_The task_
Find the string "geodeSafe" in the data, then copy every line where it is found.

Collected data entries
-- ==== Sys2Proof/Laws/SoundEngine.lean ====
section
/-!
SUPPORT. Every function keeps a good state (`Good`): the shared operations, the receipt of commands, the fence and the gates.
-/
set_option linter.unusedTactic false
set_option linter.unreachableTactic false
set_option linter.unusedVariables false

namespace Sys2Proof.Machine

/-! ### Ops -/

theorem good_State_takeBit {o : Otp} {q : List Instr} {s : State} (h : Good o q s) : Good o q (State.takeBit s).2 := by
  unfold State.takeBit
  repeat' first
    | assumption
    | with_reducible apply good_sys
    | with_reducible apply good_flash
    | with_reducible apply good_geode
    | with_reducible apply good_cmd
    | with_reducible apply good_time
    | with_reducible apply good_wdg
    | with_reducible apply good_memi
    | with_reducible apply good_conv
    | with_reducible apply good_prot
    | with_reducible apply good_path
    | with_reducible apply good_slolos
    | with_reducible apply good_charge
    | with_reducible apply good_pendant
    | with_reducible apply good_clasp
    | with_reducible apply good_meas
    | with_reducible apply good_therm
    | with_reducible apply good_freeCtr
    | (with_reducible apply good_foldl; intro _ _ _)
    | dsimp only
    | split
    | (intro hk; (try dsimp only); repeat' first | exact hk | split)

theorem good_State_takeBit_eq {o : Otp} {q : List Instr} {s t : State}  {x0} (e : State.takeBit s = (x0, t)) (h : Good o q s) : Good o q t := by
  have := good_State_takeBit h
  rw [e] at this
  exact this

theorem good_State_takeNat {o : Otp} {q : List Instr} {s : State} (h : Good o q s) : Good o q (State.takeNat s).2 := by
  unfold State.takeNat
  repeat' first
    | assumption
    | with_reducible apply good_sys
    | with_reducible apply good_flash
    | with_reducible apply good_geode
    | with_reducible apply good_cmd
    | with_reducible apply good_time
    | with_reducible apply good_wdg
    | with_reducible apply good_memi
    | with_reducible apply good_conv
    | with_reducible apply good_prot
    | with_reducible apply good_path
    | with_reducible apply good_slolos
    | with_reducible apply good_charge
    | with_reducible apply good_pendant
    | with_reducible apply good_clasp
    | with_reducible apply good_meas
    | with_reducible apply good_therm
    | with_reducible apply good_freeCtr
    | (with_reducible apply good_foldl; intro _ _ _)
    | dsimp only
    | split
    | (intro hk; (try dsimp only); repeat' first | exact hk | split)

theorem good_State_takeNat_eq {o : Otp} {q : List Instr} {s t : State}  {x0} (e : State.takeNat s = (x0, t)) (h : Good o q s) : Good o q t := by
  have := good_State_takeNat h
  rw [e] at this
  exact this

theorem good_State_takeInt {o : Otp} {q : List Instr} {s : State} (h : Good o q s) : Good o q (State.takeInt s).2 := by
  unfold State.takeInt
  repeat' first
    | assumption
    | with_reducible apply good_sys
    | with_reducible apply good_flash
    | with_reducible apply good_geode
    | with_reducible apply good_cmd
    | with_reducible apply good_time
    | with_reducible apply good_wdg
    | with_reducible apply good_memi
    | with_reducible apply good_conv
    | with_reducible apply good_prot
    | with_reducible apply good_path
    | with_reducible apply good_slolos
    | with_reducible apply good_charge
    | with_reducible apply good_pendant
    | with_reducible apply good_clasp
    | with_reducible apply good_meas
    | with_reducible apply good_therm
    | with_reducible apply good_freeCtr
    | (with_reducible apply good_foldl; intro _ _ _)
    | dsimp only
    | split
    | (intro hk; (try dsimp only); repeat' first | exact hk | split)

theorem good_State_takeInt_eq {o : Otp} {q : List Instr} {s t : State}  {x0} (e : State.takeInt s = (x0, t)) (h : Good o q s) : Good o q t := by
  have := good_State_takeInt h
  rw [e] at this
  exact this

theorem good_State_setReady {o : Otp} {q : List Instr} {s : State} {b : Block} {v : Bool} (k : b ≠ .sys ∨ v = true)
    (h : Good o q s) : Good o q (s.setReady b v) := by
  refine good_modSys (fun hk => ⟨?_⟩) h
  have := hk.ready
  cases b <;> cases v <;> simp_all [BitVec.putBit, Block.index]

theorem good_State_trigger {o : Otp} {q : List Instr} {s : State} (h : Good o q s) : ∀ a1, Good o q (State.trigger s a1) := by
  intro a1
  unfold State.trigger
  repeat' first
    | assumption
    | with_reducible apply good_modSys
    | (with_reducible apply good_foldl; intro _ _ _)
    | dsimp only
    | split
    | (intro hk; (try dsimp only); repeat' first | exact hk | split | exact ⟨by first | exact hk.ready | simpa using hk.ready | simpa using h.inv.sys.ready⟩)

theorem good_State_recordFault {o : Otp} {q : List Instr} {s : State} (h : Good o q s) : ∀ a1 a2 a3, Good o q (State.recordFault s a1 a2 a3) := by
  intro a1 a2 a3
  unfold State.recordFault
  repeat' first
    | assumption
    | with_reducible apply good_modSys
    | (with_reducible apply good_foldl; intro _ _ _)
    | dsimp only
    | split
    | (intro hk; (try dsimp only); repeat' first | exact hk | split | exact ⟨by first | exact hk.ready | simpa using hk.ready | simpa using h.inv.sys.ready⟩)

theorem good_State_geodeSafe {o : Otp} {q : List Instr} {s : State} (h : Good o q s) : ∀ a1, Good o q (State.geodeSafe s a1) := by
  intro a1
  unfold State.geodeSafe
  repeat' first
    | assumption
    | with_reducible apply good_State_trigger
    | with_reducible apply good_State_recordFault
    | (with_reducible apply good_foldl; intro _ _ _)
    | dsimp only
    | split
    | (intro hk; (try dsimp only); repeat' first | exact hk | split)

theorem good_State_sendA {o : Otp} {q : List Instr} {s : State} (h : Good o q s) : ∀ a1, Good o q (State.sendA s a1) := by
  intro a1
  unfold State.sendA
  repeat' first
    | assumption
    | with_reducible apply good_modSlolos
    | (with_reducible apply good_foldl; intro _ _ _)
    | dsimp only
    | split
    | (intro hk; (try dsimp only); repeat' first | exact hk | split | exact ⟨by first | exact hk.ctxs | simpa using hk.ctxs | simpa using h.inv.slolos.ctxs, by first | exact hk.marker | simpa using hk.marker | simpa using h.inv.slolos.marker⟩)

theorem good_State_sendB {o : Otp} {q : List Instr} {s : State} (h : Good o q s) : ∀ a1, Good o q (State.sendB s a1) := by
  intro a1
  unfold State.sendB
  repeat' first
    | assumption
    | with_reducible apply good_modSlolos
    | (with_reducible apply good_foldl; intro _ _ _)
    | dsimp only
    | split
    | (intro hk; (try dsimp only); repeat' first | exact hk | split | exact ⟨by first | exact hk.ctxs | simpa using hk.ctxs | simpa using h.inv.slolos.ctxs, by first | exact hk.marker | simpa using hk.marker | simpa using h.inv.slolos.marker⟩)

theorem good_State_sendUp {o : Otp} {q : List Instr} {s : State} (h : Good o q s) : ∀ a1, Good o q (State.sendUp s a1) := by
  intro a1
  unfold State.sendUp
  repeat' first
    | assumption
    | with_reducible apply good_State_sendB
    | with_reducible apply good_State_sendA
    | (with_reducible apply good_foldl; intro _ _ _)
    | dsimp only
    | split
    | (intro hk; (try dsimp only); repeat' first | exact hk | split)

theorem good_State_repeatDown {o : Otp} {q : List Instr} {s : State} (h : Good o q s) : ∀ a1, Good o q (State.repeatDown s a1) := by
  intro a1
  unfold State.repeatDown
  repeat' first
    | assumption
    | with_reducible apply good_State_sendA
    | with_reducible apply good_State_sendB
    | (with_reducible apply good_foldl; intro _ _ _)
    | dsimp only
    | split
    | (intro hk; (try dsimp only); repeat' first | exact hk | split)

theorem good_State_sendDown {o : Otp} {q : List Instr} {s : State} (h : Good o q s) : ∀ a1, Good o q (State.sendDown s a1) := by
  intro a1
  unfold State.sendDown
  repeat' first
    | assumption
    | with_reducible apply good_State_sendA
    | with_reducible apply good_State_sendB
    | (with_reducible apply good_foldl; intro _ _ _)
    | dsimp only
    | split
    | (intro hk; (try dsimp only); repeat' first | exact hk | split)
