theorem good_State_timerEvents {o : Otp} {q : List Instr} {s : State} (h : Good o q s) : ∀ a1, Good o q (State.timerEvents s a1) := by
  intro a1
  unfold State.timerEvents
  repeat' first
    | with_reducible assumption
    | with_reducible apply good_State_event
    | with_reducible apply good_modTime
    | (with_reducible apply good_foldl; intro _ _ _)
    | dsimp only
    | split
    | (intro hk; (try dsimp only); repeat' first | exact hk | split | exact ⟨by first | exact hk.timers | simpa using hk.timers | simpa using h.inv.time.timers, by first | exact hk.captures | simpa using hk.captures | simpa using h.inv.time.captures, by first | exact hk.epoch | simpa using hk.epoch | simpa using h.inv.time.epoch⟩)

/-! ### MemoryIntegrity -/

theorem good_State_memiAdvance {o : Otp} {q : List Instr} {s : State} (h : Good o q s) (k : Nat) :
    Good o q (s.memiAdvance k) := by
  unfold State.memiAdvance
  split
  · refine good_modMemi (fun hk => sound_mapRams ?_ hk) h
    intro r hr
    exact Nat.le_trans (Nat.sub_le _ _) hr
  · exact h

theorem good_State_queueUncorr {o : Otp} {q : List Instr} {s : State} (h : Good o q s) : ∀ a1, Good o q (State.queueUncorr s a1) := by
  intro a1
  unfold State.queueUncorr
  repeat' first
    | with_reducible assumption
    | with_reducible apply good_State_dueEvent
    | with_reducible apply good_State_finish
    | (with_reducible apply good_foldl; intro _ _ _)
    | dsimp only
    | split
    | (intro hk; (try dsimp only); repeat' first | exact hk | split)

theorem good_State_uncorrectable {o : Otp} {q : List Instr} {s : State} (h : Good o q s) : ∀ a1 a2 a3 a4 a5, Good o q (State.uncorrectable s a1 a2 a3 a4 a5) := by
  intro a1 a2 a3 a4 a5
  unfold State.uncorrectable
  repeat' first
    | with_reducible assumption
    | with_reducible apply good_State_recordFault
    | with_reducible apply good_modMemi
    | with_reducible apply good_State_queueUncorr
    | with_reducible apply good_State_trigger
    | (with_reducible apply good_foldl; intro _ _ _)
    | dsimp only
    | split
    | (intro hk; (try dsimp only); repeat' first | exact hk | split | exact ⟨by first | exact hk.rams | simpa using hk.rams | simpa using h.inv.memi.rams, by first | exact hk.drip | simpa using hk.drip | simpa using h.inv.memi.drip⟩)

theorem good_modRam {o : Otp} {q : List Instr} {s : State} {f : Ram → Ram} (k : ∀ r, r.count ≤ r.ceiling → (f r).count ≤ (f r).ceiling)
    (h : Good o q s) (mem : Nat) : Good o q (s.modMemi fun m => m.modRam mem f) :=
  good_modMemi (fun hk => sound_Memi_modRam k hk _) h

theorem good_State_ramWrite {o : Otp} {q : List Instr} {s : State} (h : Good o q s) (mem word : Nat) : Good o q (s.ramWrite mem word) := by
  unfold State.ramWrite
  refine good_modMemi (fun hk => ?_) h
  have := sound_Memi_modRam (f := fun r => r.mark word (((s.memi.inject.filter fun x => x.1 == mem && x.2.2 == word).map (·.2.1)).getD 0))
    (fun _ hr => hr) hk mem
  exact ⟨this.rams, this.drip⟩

_Task result_
theorem good_State_geodeSafe {o : Otp} {q : List Instr} {s : State} (h : Good o q s) : ∀ a1, Good o q (State.geodeSafe s a1) := by
  unfold State.geodeSafe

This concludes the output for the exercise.